Он вяло побрёл в душ. Отвратительно принимать душ в борделе, но не нести же домой эту вонь, и не являться, исцарапанному, пред бледные очи Астории.
После душа он вытерся бадьяном, осмотрел себя в зеркале.
— Ах, какой хорошенький, — проворковало зеркало, за что было разбито. Все они тут слишком много говорят.
…когда его душу начал точить этот червь? Тогда ли, когда он впервые увидел её, наглую, самоуверенную, целеустремлённую грязнокровку? Тогда ли, когда она отвечала на любой вопрос раньше него? Когда уродовала его заклинаниями, когда защищала Поттера, когда помогла уничтожить Лорда? Он не знал. Он не знал, что подвигло его тогда, в вечер окончательного поражения улучить момент, когда она проносилась мимо него, не обращая на него внимания. Кажется, она бежала к своим Уизли, он не помнит. Он был весь нацелен на то, чтобы незаметно срезать прядь её волос, И когда кто-то преградил ей дорогу, замедлил её бег, ему это удалось. Это был его драгоценный трофей, возможность реванша.... возможность брать реванш, как только ему этого захочется. Так он думал тогда.
И вначале так оно и было. В первый раз, увидев её голой, он чуть сознание не потерял, и ему всё равно было, как она себя ведёт. Он выебал, он лишил девственности Грейнджер! Этого он не ожидал, это был сюрприз, богатый подарок. Он был уверен, что кто-то из её дружков, а может, и оба сразу, драли её, пока они шлялись по лесам, но нет.
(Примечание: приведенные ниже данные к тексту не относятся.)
-- ==== Sys2Proof/Machine/Tiers.lean ====
section
/-! DEFINITION. Where the bytes of shards and windows come from, and what the arrival engine makes of them (R19, R292, R295, R296, R303,
R304). -/

namespace Sys2Proof.Machine

/-- A stem slot. -/
def State.stemAt (s : State) (n : Nat) : StemSlot := s.ls.stems.getD n StemSlot.empty

/-- A stem slot set. -/
def State.setStem (s : State) (n : Nat) (t : StemSlot) : State :=
  { s with ls := { s.ls with stems := (List.range 2).map fun i => if i = n then t else s.stemAt i } }

/-- The gallery that holds a shard of an entry: its home, or for HOME 9 the gallery of the affix's slot, else of the
instance's window range, or its mirror's (DEDUCED: log entry 34). -/
def State.shardGal (s : State) (e : LexEntry) (x : Shard) : Option Nat :=
  if x.home < 8 then some x.home
  else if x.home = 9 then some (if e.slotted then slotGal e.slot else s.winGal e.inst)
  else none

/-- Two ranges share a byte. -/
def rangesMeet (a n b m : Nat) : Bool := decide (0 < n ∧ 0 < m ∧ a < b + m ∧ b < a + n)

/-! ### Where a shard comes from (R19, R303) -/

/-- A page of the manifest store can be read: the galleries of its two copies are not both fenced or parked (R19). -/
def State.manifestPageUp (s : State) (m : Nat) : Bool :=
  let down := fun g => s.galFenced g || s.galParked g
  !(down (1 + m % 3) && down (5 + m % 3))

/-- The page of a manifest that holds a shard's entry can be read; else what needs it waits (R19). -/
def State.manifestUp (s : State) (first : Nat) (m : Manifest) (shard : Nat) : Bool :=
  s.manifestPageUp (first + (32 + 64 * m.shards.findIdx fun x => x.shard == shard) / 4096)

/-- The galleries that hold the bytes of a shard, verified and resident: among the instance's own objects in serving form, or the stems; each with
the bytes and the digest recorded when they were verified (R303, R304, DEDUCED: log entry 59). -/
def State.copiesOf (s : State) (inst : Option Nat) (digest : List Word) : List (Nat × List Byte × List Word) :=
  match inst with
  | some n =>
    (s.ls.lex.filter fun (p : Nat × LexEntry) => p.2.inst == n && (p.2.state == 2 || p.2.state == 3) && p.2.form == 0).flatMap fun p =>
      ((p.2.man.map (·.shards)).getD []).filterMap fun y =>
        if y.digest ≠ digest then none
        else match s.shardGal p.2 y, p.2.shards.find? fun z => z.shard == y.shard && z.verified with
          | some h, some z =>
            let at_ := 64 * y.targetOff
            some (h, (if p.2.slotted then memRead s.mem.slot (slotKey p.2.slot 0 at_) y.bytes else memRead s.mem.obj (objKey p.1 h 0 at_) y.bytes), z.digest)
          | _, _ => none
  | none =>
    (List.range 2).flatMap fun k =>
      let t := s.stemAt k
      if t.state < 2 ∨ 5 < t.state then []
      else t.shards.filterMap fun q =>
        match ((t.projs[q.1]?).bind (·.man)).bind fun m => m.shards.find? fun y => y.shard == q.2.shard with
        | some y => if y.digest = digest ∧ q.2.verified then some (y.home, s.progRead y.home (s.stemBase k + 64 * y.targetOff) y.bytes, q.2.digest) else none
        | none => none

/-- The gallery that serves attempt 1 at a shard bound for a gallery: a side-link neighbour, else the lowest through the hall (R303). -/
def State.nearBytes (s : State) (inst : Option Nat) (g : Option Nat) (digest : List Word) : Option (List Byte × List Word) :=
  let cs := (s.copiesOf inst digest).filter fun c => some c.1 != g && !s.galFenced c.1 && !s.galParked c.1
  let from_ := fun (p : Nat → Bool) => ((List.range 8).filter p).findSome? fun h => (cs.find? fun c => c.1 == h).map (·.2)
  match from_ fun h => g.any fun x => sideAdjacent x h with
  | some c => some c
  | none => from_ fun _ => true

/-- The neighbour's bytes and digest for a shard of an entry. -/
def State.nearest (s : State) (e : LexEntry) (shard : Nat) : Option (List Byte × List Word) :=
  ((e.man.map (·.shards)).getD []).findSome? fun x =>
    if x.shard = shard then s.nearBytes (some e.inst) (s.shardGal e x) x.digest else none

/-- Bytes at a source of a manifest (Table 10-4); none where the drives that hold it are not all in use, or the host link is down (R292, R303). -/
def State.sourceRead (s : State) (src : Source) (n : Nat) : Option (List Byte) :=
  match src.type with
  | 0 => if s.linkOpen then some (memRead s.mem.host src.addr n) else none
  | 1 => if s.flashUp src.addr n then some (memRead s.mem.flash src.addr n) else none
  | _ => some (memRead s.mem.staging src.addr n)

/-- The source whose turn an attempt is: the shard's sources in order, cyclically, after the neighbour (R303). -/
def sourceOf (m : Manifest) (x : Shard) (st : ShardState) : Option Source := m.sources[x.srcFirst + (st.attempts - b2n st.near) % x.srcCount]?

/-! ### Arrival (R304) -/

/-- A record shard processed on arrival from a source: each page decrypted, its digest compared (R304 steps 1 and 2). -/
def State.arriveRecord (s : State) (id : Nat) (x : Shard) (data : List Byte) : Arrived :=
  let e := s.lexAt id
  let n := shardPages x.bytes
  if data.length ≠ 4096 * n + trailerBytes n then .bad 2
  else match decryptPages (s.keyAt e.keySlot) e.keySlot id (64 * x.targetOff / 4096) (data.take (4096 * n)) (data.drop (4096 * n)) n 0 with
    | .inr c => .bad c
    | .inl ps =>
      let pt := (ps.flatMap (·.1)).take x.bytes
      if sha256Words pt = x.digest then .good pt (ps.map (·.2)) 0 else .bad 2

/-- A neighbour's bytes, already processed, against the digest that the gallery recorded (R304). -/
def arriveNear (c : List Byte × List Word) : Arrived := if sha256Words c.1 = c.2 then .good c.1 [] 0 else .bad 2

/-- A stem shard through the arrival engine: digest, decompression, re-layout, quantiser (R304 steps 2 to 5), its scales and codebook read at their
offsets in the slot; padding columns of a tile, DESIGN CHOICE: log entry 119. -/
def arriveStem (read : Nat → Nat → List Byte) (p : StemProj) (x : Shard) (data : List Byte) : Arrived :=
  if data.length ≠ x.stored ∨ sha256Words data ≠ x.digest then .bad 2
  else match (if x.coding = 1 then zstd data else some data) with
    | none => .bad 3
    | some raw =>
      let e := if x.quant = 0 then 1 else 2
      let k := 32 * x.k32
      let elem := if x.quant = 0 then (if k * x.cols = 0 then 1 else raw.length / (k * x.cols)) else e
      let laid := if x.layout = 1 then tileOrder elem k x.cols raw else raw
      if x.quant = 0 then
        (if laid.length ≠ x.bytes then .bad 3
          else .good laid [] 0)
      else
        let scales := wordsOfBytes (read (64 * x.scaleOff) (4 * x.cols))
        let cb := if x.quant = 3 then wordsOfBytes (read (64 * x.cbOff) 64) else []
        let width := if x.layout = 1 then 128 else x.cols
        let rows := (List.range (laid.length / (2 * width))).map fun i => numsOf 2 width ((laid.drop (2 * width * i)).take (2 * width))
        -- in tile order row i belongs to column block i / K, whose columns have the scales from 128 (i / K) on
        let blocks := if x.layout = 1 then (List.range (ceilDiv x.cols 128)).map fun b =>
            quantise x.quant p.exp ((List.range 128).map fun c => if 128 * b + c < x.cols then wordAt scales (128 * b + c) else 0x3F800000#32) cb 128
              ((rows.drop (k * b)).take k)
          else [quantise x.quant p.exp scales cb width rows]
        if blocks.any (·.isNone) then .bad 4
        else
          let got := blocks.filterMap id
          let bs := got.flatMap (·.1)
          if bs.length = x.bytes then .good bs [] (got.map (·.2)).sum else .bad 3

/-! ### The tiers of a window (R295, R296) -/

/-- 64-byte pieces of a run, each from the first part (start, bytes) that holds it; none where a piece is in no part. -/
def pieces (parts : List (Nat × List Byte)) (off : Nat) : (n : Nat) → Option (List Byte)
  | 0 => some []
  | n + 1 => match parts.find? fun p => decide (p.1 ≤ off ∧ off + 64 ≤ p.1 + p.2.length) with
    | none => none
    | some p => (pieces parts (off + 64) n).map fun rest => (p.2.drop (off - p.1)).take 64 ++ rest

/-- The rows of a descriptor out of parts; none where they do not hold every byte. -/
def rowsOf (d : XferDesc) (parts : List (Nat × List Byte)) : Option (List Byte) :=
  (xRowOffs d).foldl (fun acc o => acc.bind fun bs => (pieces parts o (d.rowBytes.toNat / 64)).map fun r => bs ++ r) (some [])

/-- The record that an object-relative window names: the inflection's, or an affix's (Table 10-5). -/
def windowRecord (r : Request) (obj : Nat) : Option Nat := if obj = 0 then r.lexId else if 5 ≤ obj then r.affixes[obj - 5]? else none

/-- The rows of an object-relative window from the galleries that hold them: any gallery for a record, the receiving one for a reservation. -/
def State.galleryRows (s : State) (r : Request) (g : Nat) (d : XferDesc) : Option (List Byte) :=
  let gs := (if (windowRecord r d.obj.toNat).isSome then List.range 8 else [g]).filter fun h => !s.galFenced h && !s.galParked h
  (xRowOffs d).foldl (fun acc o => (List.range (d.rowBytes.toNat / 64)).foldl (fun acc k => acc.bind fun bs =>
    (gs.find? fun h => (s.objPlace r h d.obj.toNat (o + 64 * k)).isSome).map fun h => bs ++ s.objRead64 (some r) h d.obj.toNat (o + 64 * k)) acc) (some [])

/-- The shards of a record in serving form that its manifest's sources of a type hold, processed: (offset, bytes); those whose manifest page cannot be
read wait (R19). -/
def State.recordParts (s : State) (id type : Nat) : List (Nat × List Byte) :=
  let e := s.lexAt id
  if e.form = 1 ∨ e.converted then []
  else match e.man with
    | none => []
    | some m => (m.shards.filter fun x => s.manifestUp e.manifest m x.shard).filterMap fun x =>
        ((m.sources.drop x.srcFirst).take x.srcCount).findSome? fun y =>
          if y.type ≠ type then none
          else (s.sourceRead y x.stored).bind fun data => match s.arriveRecord id x data with
            | .good bs _ _ => some (64 * x.targetOff, bs)
            | .bad _ => none

/-- Bytes of a stem slot's region on a gallery. -/
def State.slotRead (s : State) (slot g off n : Nat) : List Byte := s.progRead g (s.stemBase slot + off) n

/-- A shard of a projection that windows bring: a TIERED one, or one whose home gallery is lost (R296, R425). -/
def State.windowed (s : State) (x : Shard) : Bool := x.tiered || s.galFenced x.home

/-- The stored bytes of a shard at its manifest's first source of a type that holds them. -/
def State.storedAt (s : State) (m : Manifest) (x : Shard) (type : Nat) : Option (List Byte) :=
  ((m.sources.drop x.srcFirst).take x.srcCount).findSome? fun y => if y.type ≠ type then none else s.sourceRead y x.stored

/-- The codebook of a C4 projection among the parts that hold it is admissible; parts that leave some of it out are judged in the slot (R116). -/
def partsCodebookOk (p : StemProj) (parts : List (Nat × List Byte)) : Bool :=
  p.code != 7 || match pieces parts (64 * p.cbOff) 1 with
    | some cb => codebookOk p.exp (wordsOfBytes cb)
    | none => true

/-- The shards of a projection that windows bring, processed: those that a neighbouring gallery holds (type 3), or that its manifest's sources of a type
hold; a shard whose codebook is not admissible is no source (R116), and one whose manifest page cannot be read waits (R19). -/
def State.tieredParts (s : State) (slot proj type : Nat) : List (Nat × List Byte) :=
  match (s.stemAt slot).projs[proj]? with
  | none => []
  | some p => match p.man with
    | none => []
    | some m =>
      let mine := m.shards.filter fun x => s.windowed x && s.manifestUp p.page m x.shard
      let take := fun (read : Nat → Nat → List Byte) (x : Shard) =>
        if type = 3 then (s.nearBytes none none x.digest).map fun c => (64 * x.targetOff, c.1)
        else (s.storedAt m x type).bind fun data => match arriveStem read p x data with
          | .good bs _ _ => some (64 * x.targetOff, bs)
          | .bad _ => none
      -- scales and codebooks that lie in shards of the same kind come with them
      let plain := (mine.filter fun x => x.quant == 0).filterMap (take fun _ _ => [])
      let read := fun (g off n : Nat) => if s.galFenced g then ((pieces plain off (ceilDiv n 64)).getD []).take n else s.slotRead slot g off n
      let parts := mine.filterMap fun x => take (read x.home) x
      if partsCodebookOk p parts then parts else parts.filter fun r => !rangesMeet r.1 r.2.length (64 * p.cbOff) 64

/-- The rows of a window from one tier: 3 a neighbouring gallery, 2 hall staging, 0 host memory, 1 the flash tier. -/
def State.tierRows (s : State) (f : Fill) (tier : Nat) : Option (List Byte) :=
  (s.reqAt f.handle).bind fun r =>
    if f.desc.hmode = 1 then rowsOf f.desc (s.tieredParts r.stem f.desc.stemProj.toNat tier)
    else if tier = 3 then s.galleryRows r f.gal f.desc
    else (windowRecord r f.desc.obj.toNat).bind fun id => rowsOf f.desc (s.recordParts id tier)

/-- The first tier among the window's SOURCES, in the order of R296, that holds its data. -/
def State.fillSource (s : State) (f : Fill) : Option (Nat × List Byte) :=
  ([(3, 8), (2, 4), (0, 1), (1, 2)] : List (Nat × Nat)).findSome? fun t =>
    if f.sources / t.2 % 2 = 0 then none else (s.tierRows f t.1).map fun bs => (t.1, bs)

/-- Bytes of a fill. -/
def Fill.bytes (f : Fill) : Nat := f.desc.rows.toNat * f.desc.rowBytes.toNat

end Sys2Proof.Machine
end

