-- ==== Sys2Proof/Machine/Residency.lean ====
section
/-! DEFINITION. Residency of lexicon objects: frames and quotas, pins, fetches, activation, eviction (R284 to R310), and
the ending of requests (R40, R51). -/

namespace Sys2Proof.Machine

/-! ### Requests that end -/

/-- A request is in progress: tracked and with no ending decided. -/
def Request.live (r : Request) : Bool := decide (r.state ≤ 2) && r.ending.isNone

/-- A request's ending decided: its record posts in phase B of the next landing; the first cause stands, and committed
output stays valid and flagged (R40, R51, R346). -/
def State.endReq (s : State) (h status : Nat) : State :=
  s.updReq h fun r => if r.live then
      { r with ending := some status, endTick := s.tk.count, flags := if r.committed > 0 then setFlag r.flags Flag.partialEnd else r.flags }
    else r

/-- A request that ends at the landing after the one that decides the command. -/
def State.endNext (s : State) (h status : Nat) : State :=
  (s.endReq h status).updReq h fun r => if r.ending.isSome ∧ r.endTick = s.tk.count then { r with endTick := s.tk.count + 1 } else r

/-- Every live request that a test picks ended with a status. -/
def State.endReqs (s : State) (status : Nat) (p : Request → Bool) : State :=
  (s.hs.reqs.filter fun r => r.live && p r).foldl (fun u r => u.endReq r.handle status) s

/-! ### Frames (R253, R285, R299) -/

/-- Frames of `n` bytes: 64 KiB each (R285). -/
def framesOf (n : Nat) : Nat := ceilDiv n 65536

/-- The affixes of a training object that its descriptors on the header page name. -/
def State.ownAffixes (s : State) (id : Nat) : List Nat :=
  let w := fun i => wordOf (natOfBytes (s.headRead id (4 * i) 4))
  (List.range (Nat.min ((w 15).field 31 24) ((4096 - (w 18).toNat) / 16))).map fun i => (w ((w 18).toNat / 4 + 4 * i)).field 31 8

/-- Frames an object needs on a gallery: its shards there, twice and with its gradient workspace in training form, and on a partner gallery both
planes of the whole object (R253, R279, R299). -/
def State.objFrames (s : State) (id g : Nat) : Nat :=
  let e := s.lexAt id
  match e.man with
  | none => 0
  | some m =>
    let n := ((m.shards.filter fun x => s.shardGal e x == some g).map (·.bytes)).sum
    let t := s.trainAt id
    let affixes := ((s.ls.slots.filter fun p => p.2.owner.isSome && (s.ownAffixes id).contains p.2.lexId).map fun p => (s.lexAt p.2.lexId).bytes).sum
    let mirror := if e.form = 1 ∧ t.mirrorGal = some g then 2 * framesOf (e.bytes + affixes) else 0
    if n = 0 then mirror
    else if e.form = 1 then 2 * framesOf n + framesOf t.gradBytes + mirror
    else framesOf n

/-- Frames an object needs on every gallery. -/
def State.objFrames8 (s : State) (id : Nat) : List Nat := (List.range 8).map (s.objFrames id)

/-- Frames that an instance's window range takes on a gallery, in each of its two copies (R330). -/
def State.winFrames (s : State) (n g : Nat) : Nat :=
  let h := s.fld (Reg.WIN_RANGE n) 4 2
  if g = h ∨ g = h ^^^ 4 then 1024 * s.fld (Reg.WIN_RANGE n) 18 5 else 0

/-- KV and activation frames of a request on a gallery. -/
def Request.framesOn (r : Request) (g : Nat) : Nat := natAt r.kv g + natAt r.act g

/-- Frames held by an instance's reservations on a gallery (RES_USED). -/
def State.instUsed (s : State) (n g : Nat) : Nat :=
  ((s.ls.lex.filter fun p => p.2.inst == n).map fun p => natAt p.2.frames g).sum
    + ((s.hs.reqs.filter fun r => r.inst == n && r.wait == 0).map fun r => r.framesOn g).sum + s.winFrames n g

/-- Frames an instance holds or has promised, victims on their way out left aside (R299). -/
def State.instPromised (s : State) (n g : Nat) : Nat :=
  ((s.ls.lex.filter fun p => p.2.inst == n && p.2.state != 4).map fun p =>
      if p.2.awaits then s.objFrames p.1 g else natAt p.2.frames g).sum
    + ((s.hs.reqs.filter fun r => r.inst == n).map fun r => r.framesOn g).sum + s.winFrames n g

/-- An instance's quota on a gallery. -/
def State.quota (s : State) (n g : Nat) : Nat := s.fld (Reg.RES_QUOTA n g) 20 0

/-- Objects of an instance that are resident or on their way (R299: RESIDENT_MAX). -/
def State.residentCount (s : State) (n : Nat) : Nat :=
  s.ls.lex.countP fun p => p.2.inst == n && decide (1 ≤ p.2.state ∧ p.2.state ≤ 3)

/-! ### Victims (R300) -/

/-- A training-form object that has committed steps since its last checkpoint of every group, or a record that LEX_CONVERT has changed since (R300, DESIGN CHOICE: log
entry 39). -/
def State.dirty (s : State) (id : Nat) : Bool := (s.trainAt id).dirty

/-- The victim order: least LAST_LANDING, then lowest id. -/
def victimBefore (a b : Nat × LexEntry) : Bool :=
  decide (a.2.lastLanding.toNat < b.2.lastLanding.toNat) || (a.2.lastLanding == b.2.lastLanding && decide (a.1 < b.1))

/-- The next victim of an instance: RESIDENT, not among `keepIds`, holding frames on the gallery asked for; a dirty object without
checkpoint copies is never one (R299, R300). -/
def State.nextVictim (s : State) (n : Nat) (keepIds : List Nat) (on : Option Nat) : Option Nat :=
  let cands := s.ls.lex.filter fun p => p.2.inst == n && p.2.state == 2 && !keepIds.contains p.1
    && on.all (fun g => natAt p.2.frames g != 0) && !(s.dirty p.1 && (s.trainAt p.1).ckptCopies.isEmpty)
  (cands.foldl (fun (b : Option (Nat × LexEntry)) p => match b with
    | none => some p
    | some q => if victimBefore p q then some p else some q) none).map (·.1)

/-- The checkpoints that hold a whole object: one a group; one for a record converted to serving form (DESIGN CHOICE: log entry 39). -/
def TrainObj.parts (t : TrainObj) : Nat := Nat.max t.groups.length (b2n !t.kept.isEmpty)

/-- A dirty object writes a checkpoint of every group before it leaves (R276, R300) (its corners, DEDUCED: log entry 107). -/
def State.queueCkpts (s : State) (id : Nat) : State :=
  let t := s.trainAt id
  s.setTrain id { t with ckptQueue := List.range t.parts }

/-- An object sent to EVICTING with its cause: 0 victim, 1 RES_EVICT, 2 forced; a clean one releases its frames in phase
C of the next landing (R297, R300). -/
def State.evict (s : State) (id cause : Nat) : State :=
  let e := s.lexAt id
  let due := if s.dirty id ∧ cause ≠ 2 then none else some (s.tk.count.toNat + 1)
  let s1 := s.setLex id { e with state := 4, evictDue := due, evictCause := cause }
  if due.isNone then s1.queueCkpts id else s1

/-- Where an instance lacks room for what it wants: a gallery over quota, or its limit on resident objects (R299, R300). -/
def State.lacking (s : State) (n : Nat) (more : List Nat) (objs : Nat) : Option (Option Nat) :=
  match (List.range 8).find? fun g => natAt more g != 0 && decide (s.quota n g < s.instPromised n g + natAt more g) with
  | some g => some (some g)
  | none => if objs != 0 && decide (s.fld (Reg.RES_LIMITS n) 14 0 < s.residentCount n + objs) then some none else none

/-- Victims taken until the wanted frames fit; none when no victim is left (R299). -/
def State.takeVictims (s : State) (n : Nat) (keepIds : List Nat) (more : List Nat) (objs : Nat) : (fuel : Nat) → Option State
  | 0 => none
  | fuel + 1 => match s.lacking n more objs with
    | none => some s
    | some on => match s.nextVictim n keepIds on with
      | none => none
      | some v => State.takeVictims (s.evict v 0) n keepIds more objs fuel

/-- Room made for a reservation, or none (R299) (its corners, DEDUCED: log entry 107). -/
def State.makeRoom (s : State) (n : Nat) (keepIds : List Nat) (more : List Nat) (objs : Nat) : Option State :=
  s.takeVictims n keepIds more objs (s.ls.lex.length + 1)

/-- Galleries on which a reservation of an instance still waits for frames. -/
def State.awaited (s : State) (n g : Nat) : Bool :=
  (s.ls.lex.any fun p => p.2.inst == n && p.2.awaits && s.objFrames p.1 g != 0)
    || s.hs.reqs.any fun r => r.inst == n && r.wait != 0 && r.framesOn g != 0

/-- Reservations of an instance whose victim was needed again take its next victims; where none exists they wait for the first object
that becomes RESIDENT (R301) (its corners, DEDUCED: log entry 107). -/
def State.chase (s : State) (n : Nat) : (fuel : Nat) → State
  | 0 => s
  | fuel + 1 =>
    let isOver := fun g => s.awaited n g && decide (s.quota n g < s.instPromised n g)
    match (List.range 8).findSome? fun g => if isOver g then s.nextVictim n [] (some g) else none with
    | some v => State.chase (s.evict v 0) n fuel
    | none =>
      if s.ls.lex.any (fun p => p.2.inst == n && p.2.awaits) && decide (s.fld (Reg.RES_LIMITS n) 14 0 < s.residentCount n) then
        match s.nextVictim n [] none with
        | some v => State.chase (s.evict v 0) n fuel
        | none => s
      else s

/-- The reservations of every instance that still wait. -/
def State.chaseVictims (s : State) : State := (List.range 64).foldl (fun u n => u.chase n (u.ls.lex.length + 1)) s

/-! ### Pins (R297) -/

/-- An object pinned by a request. -/
def State.pin (s : State) (id : Nat) : State :=
  let e := s.lexAt id
  s.setLex id { e with pins := e.pins + 1, state := if e.state = 2 then 3 else e.state, lastLanding := s.tk.count }

/-- A pin ended. -/
def State.unpin (s : State) (id : Nat) : State :=
  let e := s.lexAt id
  s.setLex id { e with pins := e.pins - 1, state := if e.state = 3 ∧ e.pins ≤ 1 then 2 else e.state, lastLanding := s.tk.count }

/-- EVICTING again needed before its frames are released (R301). -/
def State.cancelEviction (s : State) (id : Nat) : State :=
  let e := s.lexAt id
  let s1 := s.setLex id { e with state := if e.pins > 0 then 3 else 2, evictDue := none }
  (s1.countScoped Reg.RES_CANCELS (some e.inst) 1).raiseInst 0x3005 e.inst [wordOf id, wordOf s.tk.count.toNat]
Они сберегли её для него! Он месяц ходил, не касаясь земли, он никогда в жизни не был так счастлив.
Но потом счастье стало исчезать, истончаться, и ложь проступила сквозь него, как пятна тления на загримированном трупе, ложь завоняла жжёным сахаром. Он пытался вернуть это счастье, много раз пытался, и прядь каштановых волос, когда-то такая густая, становилась всё тоньше, а его жажда — всё неутолимей. Его сводило с ума знание, что та Грейнджер, которую он истязает в данный момент — фальшивая. Что настоящая Грейнджер недосягаема. Собственно, настоящая ему и не нужна — миссис Рон Уизли, расплывшаяся, отяжелевшая после родов; сотрудница Министерства магии, тянущая на себе воз общественных нагрузок; наглая, напористая, утратившая женственность маггла. Та Гермиона, над которой он жаждал торжествовать, осталась в прошлом. Имея власть в любой момент воссоздать её тело, он не мог вложить в это тело её душу. Он не бог…
Одеваясь, привычно накладывая на себя Маскировочные чары, выходя на улицу, аппарируя в свой парк, он всё повторял про себя, привычно и тупо твердил, что он не бог. Как всегда.
Но сегодня было не как всегда. Сегодня он чуть не убил ту шлюху. Это встряхнуло его, заставило его мысли выйти из порочного круга. Да, он не бог.
Но он — лучший ученик зельевара! Оборотное зелье перестраивает тело, следуя памяти, содержащейся в ногте или волосе. Можно предположить, что существует нечто, содержащее память о душе. И как только он найдёт это нечто, он изготовит зелье, совершенное Оборотное зелье, способное изменить и тело, и душу, соединить их в целое, называемое личностью. Он вернёт себе юную Грейнджер. Настоящую Грейнджер.
Глава 2. Разум
Он прохаживался по коридорам своего дома, удерживая рассеянно-замкнутое выражение лица. Со стороны это выглядело, как послеобеденный моцион закоренелого домоседа. На самом же деле это были метания раненого зверя, умеющего владеть собой.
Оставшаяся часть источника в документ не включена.